[DATASET CONTENT]
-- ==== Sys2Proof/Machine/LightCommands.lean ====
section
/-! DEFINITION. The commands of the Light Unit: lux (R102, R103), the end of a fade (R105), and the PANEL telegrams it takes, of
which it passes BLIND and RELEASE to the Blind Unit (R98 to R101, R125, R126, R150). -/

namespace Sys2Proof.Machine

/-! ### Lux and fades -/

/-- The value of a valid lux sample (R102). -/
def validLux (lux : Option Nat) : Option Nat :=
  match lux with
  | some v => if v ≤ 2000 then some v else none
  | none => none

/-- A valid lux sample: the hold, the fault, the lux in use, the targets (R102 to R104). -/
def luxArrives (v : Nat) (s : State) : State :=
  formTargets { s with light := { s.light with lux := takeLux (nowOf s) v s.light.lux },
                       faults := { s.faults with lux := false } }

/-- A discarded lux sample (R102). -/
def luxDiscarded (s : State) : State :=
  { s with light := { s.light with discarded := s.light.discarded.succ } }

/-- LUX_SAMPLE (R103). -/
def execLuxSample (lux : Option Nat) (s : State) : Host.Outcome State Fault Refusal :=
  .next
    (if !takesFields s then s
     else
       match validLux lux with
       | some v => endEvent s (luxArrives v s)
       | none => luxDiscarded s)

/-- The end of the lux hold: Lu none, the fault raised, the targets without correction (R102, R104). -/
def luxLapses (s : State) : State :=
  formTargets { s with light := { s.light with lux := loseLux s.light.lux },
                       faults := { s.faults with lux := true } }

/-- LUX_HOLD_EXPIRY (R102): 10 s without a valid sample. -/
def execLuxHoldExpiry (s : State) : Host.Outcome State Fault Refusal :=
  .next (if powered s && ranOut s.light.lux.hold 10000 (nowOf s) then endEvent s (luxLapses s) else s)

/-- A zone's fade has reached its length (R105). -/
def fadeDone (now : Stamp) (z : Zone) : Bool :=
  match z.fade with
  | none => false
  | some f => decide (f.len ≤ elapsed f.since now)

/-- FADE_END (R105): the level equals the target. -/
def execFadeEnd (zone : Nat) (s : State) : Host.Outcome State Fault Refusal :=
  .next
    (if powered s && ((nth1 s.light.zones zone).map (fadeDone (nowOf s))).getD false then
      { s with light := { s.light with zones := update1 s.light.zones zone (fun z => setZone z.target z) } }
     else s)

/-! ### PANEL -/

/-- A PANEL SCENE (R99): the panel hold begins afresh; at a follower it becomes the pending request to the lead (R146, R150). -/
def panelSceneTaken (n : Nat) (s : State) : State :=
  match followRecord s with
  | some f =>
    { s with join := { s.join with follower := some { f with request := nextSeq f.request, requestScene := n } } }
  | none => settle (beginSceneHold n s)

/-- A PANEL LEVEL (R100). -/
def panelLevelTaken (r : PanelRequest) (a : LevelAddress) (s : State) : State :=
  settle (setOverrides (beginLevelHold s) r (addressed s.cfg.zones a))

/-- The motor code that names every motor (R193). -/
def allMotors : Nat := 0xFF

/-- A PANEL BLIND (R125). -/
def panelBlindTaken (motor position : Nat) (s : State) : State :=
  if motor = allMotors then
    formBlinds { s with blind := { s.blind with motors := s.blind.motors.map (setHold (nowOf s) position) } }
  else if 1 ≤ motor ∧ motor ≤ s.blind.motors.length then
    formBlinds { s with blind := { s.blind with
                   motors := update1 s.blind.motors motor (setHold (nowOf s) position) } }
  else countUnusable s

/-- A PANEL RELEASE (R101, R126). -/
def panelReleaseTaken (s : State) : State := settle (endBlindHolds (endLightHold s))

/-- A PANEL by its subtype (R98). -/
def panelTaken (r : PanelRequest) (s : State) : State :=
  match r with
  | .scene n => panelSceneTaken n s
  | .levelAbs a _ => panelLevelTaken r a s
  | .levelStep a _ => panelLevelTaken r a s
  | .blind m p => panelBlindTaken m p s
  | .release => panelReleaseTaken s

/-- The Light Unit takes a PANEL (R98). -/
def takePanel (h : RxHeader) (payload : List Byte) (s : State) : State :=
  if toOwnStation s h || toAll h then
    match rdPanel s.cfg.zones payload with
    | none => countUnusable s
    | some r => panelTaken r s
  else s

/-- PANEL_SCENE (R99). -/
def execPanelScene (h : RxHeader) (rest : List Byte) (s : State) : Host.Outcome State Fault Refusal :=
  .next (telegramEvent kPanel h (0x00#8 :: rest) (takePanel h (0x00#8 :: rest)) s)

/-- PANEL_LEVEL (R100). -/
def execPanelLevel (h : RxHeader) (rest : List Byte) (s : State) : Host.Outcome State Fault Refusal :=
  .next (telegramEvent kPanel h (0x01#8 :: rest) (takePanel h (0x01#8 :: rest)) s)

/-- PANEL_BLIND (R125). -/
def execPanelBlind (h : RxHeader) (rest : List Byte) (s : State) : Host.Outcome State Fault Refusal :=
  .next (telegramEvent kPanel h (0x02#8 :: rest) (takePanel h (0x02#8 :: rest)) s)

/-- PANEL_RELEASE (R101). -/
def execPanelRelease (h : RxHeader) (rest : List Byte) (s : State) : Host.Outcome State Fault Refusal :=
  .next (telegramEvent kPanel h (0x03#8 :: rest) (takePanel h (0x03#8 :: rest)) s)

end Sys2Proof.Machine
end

...

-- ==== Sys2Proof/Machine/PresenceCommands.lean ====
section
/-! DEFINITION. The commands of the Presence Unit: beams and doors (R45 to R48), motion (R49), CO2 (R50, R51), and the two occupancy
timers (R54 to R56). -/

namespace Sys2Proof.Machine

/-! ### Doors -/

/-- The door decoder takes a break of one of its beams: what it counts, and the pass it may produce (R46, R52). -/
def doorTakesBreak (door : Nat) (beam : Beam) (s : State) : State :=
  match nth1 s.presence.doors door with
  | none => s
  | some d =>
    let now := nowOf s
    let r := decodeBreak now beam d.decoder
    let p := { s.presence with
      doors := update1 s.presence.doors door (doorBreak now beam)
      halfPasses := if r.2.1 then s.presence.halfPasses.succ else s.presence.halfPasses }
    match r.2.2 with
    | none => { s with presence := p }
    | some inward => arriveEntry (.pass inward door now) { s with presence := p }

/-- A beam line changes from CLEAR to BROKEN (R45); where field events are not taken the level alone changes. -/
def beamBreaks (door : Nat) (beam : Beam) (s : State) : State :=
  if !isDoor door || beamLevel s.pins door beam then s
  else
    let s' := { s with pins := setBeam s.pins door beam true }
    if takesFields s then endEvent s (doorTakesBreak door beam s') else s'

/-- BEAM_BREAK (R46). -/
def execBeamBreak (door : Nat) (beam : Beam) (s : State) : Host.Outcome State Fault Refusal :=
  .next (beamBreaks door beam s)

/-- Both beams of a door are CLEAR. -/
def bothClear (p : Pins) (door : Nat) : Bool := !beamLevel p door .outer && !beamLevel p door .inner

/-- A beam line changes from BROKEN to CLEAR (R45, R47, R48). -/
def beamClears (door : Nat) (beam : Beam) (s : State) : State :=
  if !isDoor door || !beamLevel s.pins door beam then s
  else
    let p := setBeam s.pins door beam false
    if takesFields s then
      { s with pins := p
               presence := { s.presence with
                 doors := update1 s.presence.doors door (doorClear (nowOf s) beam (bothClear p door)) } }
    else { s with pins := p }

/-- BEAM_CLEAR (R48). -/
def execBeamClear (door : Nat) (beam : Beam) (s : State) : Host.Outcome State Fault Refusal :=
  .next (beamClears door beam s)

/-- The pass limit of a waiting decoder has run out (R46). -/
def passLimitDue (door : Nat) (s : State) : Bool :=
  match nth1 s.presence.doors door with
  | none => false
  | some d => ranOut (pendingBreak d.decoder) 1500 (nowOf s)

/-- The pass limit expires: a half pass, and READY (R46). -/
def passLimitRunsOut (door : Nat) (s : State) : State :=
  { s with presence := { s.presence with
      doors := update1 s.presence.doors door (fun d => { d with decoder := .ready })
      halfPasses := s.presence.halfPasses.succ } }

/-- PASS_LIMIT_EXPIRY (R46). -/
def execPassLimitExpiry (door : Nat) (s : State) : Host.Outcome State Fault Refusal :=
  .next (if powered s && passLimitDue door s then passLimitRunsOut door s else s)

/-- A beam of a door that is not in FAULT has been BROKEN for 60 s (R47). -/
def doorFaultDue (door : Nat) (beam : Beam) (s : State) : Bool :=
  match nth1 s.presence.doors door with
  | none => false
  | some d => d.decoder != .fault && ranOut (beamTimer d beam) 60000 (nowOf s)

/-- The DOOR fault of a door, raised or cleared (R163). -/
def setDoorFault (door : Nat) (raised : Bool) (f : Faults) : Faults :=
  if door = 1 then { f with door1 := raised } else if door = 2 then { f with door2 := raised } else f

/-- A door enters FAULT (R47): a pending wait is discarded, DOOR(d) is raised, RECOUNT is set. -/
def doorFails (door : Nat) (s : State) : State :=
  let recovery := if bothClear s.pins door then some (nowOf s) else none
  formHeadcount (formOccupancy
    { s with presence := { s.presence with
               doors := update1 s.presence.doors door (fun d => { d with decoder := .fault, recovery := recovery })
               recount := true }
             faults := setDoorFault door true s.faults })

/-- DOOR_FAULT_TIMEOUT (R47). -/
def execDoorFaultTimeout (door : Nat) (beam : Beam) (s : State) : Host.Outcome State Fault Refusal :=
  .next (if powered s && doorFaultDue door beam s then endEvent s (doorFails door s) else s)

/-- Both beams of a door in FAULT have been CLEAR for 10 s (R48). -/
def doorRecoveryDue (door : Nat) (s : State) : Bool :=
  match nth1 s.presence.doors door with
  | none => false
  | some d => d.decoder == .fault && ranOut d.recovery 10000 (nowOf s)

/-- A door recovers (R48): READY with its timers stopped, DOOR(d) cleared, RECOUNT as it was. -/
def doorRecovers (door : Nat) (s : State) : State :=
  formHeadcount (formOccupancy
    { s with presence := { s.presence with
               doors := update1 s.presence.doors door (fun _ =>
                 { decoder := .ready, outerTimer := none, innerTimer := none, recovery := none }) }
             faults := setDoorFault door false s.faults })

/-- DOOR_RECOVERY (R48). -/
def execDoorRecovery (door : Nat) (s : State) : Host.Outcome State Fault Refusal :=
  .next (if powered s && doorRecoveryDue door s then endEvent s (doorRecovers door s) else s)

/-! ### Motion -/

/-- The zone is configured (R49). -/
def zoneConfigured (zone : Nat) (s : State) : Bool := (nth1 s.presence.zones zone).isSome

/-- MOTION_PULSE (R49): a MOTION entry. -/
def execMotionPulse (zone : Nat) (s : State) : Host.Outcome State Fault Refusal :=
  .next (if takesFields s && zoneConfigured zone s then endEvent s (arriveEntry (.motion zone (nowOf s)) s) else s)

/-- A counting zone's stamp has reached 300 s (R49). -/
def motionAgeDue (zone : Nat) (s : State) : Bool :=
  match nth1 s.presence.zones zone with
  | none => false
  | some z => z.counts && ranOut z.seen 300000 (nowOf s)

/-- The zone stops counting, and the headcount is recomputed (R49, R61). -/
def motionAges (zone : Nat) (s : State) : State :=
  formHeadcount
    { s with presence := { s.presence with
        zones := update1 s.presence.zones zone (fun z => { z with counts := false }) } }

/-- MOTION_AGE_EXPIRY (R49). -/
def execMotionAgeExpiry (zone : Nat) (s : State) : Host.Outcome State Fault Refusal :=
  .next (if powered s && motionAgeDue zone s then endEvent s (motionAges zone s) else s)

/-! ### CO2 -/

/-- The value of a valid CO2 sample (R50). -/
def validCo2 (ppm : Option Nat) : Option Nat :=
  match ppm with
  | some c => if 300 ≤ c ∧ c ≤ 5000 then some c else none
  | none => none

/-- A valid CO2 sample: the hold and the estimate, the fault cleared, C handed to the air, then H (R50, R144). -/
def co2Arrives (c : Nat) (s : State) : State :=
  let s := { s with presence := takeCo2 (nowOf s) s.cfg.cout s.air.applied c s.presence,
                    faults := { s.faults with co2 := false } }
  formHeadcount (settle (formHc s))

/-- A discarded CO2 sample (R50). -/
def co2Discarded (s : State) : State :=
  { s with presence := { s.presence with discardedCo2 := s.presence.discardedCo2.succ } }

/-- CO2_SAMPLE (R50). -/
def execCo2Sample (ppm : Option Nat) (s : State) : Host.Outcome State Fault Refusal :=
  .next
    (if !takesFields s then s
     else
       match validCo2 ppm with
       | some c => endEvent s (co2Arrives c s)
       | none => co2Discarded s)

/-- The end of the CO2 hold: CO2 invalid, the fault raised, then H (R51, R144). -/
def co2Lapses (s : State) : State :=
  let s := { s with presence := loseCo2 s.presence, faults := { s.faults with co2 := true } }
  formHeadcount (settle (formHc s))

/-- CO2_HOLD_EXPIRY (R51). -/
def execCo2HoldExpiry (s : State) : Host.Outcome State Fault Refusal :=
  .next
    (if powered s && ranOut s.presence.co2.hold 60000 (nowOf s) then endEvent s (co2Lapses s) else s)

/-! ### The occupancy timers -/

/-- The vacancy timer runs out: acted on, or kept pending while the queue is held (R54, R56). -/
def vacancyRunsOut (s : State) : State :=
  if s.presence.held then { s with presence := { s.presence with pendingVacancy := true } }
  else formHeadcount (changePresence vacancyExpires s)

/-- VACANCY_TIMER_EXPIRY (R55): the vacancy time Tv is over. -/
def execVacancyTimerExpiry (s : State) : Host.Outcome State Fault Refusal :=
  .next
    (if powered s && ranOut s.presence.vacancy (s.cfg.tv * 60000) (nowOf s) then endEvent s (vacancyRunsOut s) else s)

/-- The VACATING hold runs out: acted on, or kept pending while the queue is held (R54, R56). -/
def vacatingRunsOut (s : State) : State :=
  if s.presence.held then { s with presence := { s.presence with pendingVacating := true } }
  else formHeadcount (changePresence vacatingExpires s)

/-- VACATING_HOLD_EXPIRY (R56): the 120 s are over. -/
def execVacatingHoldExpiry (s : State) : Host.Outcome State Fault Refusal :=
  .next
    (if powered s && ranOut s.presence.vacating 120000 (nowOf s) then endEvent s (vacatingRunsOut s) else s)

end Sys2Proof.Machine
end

* * *

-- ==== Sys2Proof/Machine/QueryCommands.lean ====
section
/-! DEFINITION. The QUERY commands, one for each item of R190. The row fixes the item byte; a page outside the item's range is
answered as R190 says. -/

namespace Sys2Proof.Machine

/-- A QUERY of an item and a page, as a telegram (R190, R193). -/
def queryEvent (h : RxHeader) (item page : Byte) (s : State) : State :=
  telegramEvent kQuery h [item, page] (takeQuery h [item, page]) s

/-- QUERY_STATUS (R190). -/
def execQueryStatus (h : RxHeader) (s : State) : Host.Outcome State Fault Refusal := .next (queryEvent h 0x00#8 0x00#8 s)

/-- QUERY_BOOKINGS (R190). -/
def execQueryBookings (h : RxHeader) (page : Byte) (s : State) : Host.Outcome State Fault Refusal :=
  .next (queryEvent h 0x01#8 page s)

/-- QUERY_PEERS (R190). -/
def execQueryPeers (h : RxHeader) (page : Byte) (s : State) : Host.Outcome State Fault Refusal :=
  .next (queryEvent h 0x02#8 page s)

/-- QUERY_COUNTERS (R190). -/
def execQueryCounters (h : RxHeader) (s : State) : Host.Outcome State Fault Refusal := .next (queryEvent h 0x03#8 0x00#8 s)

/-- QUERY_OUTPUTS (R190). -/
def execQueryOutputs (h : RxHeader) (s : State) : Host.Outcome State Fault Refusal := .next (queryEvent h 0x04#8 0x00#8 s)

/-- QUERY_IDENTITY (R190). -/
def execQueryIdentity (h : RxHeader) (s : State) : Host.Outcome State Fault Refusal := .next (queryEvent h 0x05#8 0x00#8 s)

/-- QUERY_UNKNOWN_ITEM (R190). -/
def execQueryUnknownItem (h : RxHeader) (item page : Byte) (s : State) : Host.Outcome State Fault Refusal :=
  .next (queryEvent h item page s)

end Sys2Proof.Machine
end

[WHAT YOU HAVE TO DO] Starting at the line above that contains "-- ==== Sys2Proof/Machine/LightCommands.lean", write out each line exactly until the line that contains "(luxLapses s) else s)" has been written, and stop there.

[ANSWER BOX]
-- ==== Sys2Proof/Machine/LightCommands.lean ====
section
/-! DEFINITION. The commands of the Light Unit: lux (R102, R103), the end of a fade (R105), and the PANEL telegrams it takes, of
which it passes BLIND and RELEASE to the Blind Unit (R98 to R101, R125, R126, R150). -/

namespace Sys2Proof.Machine

/-! ### Lux and fades -/

/-- The value of a valid lux sample (R102). -/
def validLux (lux : Option Nat) : Option Nat :=
  match lux with
  | some v => if v ≤ 2000 then some v else none
  | none => none

/-- A valid lux sample: the hold, the fault, the lux in use, the targets (R102 to R104). -/
def luxArrives (v : Nat) (s : State) : State :=
  formTargets { s with light := { s.light with lux := takeLux (nowOf s) v s.light.lux },
                       faults := { s.faults with lux := false } }

/-- A discarded lux sample (R102). -/
def luxDiscarded (s : State) : State :=
  { s with light := { s.light with discarded := s.light.discarded.succ } }

/-- LUX_SAMPLE (R103). -/
def execLuxSample (lux : Option Nat) (s : State) : Host.Outcome State Fault Refusal :=
  .next
    (if !takesFields s then s
     else
       match validLux lux with
       | some v => endEvent s (luxArrives v s)
       | none => luxDiscarded s)

/-- The end of the lux hold: Lu none, the fault raised, the targets without correction (R102, R104). -/
def luxLapses (s : State) : State :=
  formTargets { s with light := { s.light with lux := loseLux s.light.lux },
                       faults := { s.faults with lux := true } }

/-- LUX_HOLD_EXPIRY (R102): 10 s without a valid sample. -/
def execLuxHoldExpiry (s : State) : Host.Outcome State Fault Refusal :=
  .next (if powered s && ranOut s.light.lux.hold 10000 (nowOf s) then endEvent s (luxLapses s) else s)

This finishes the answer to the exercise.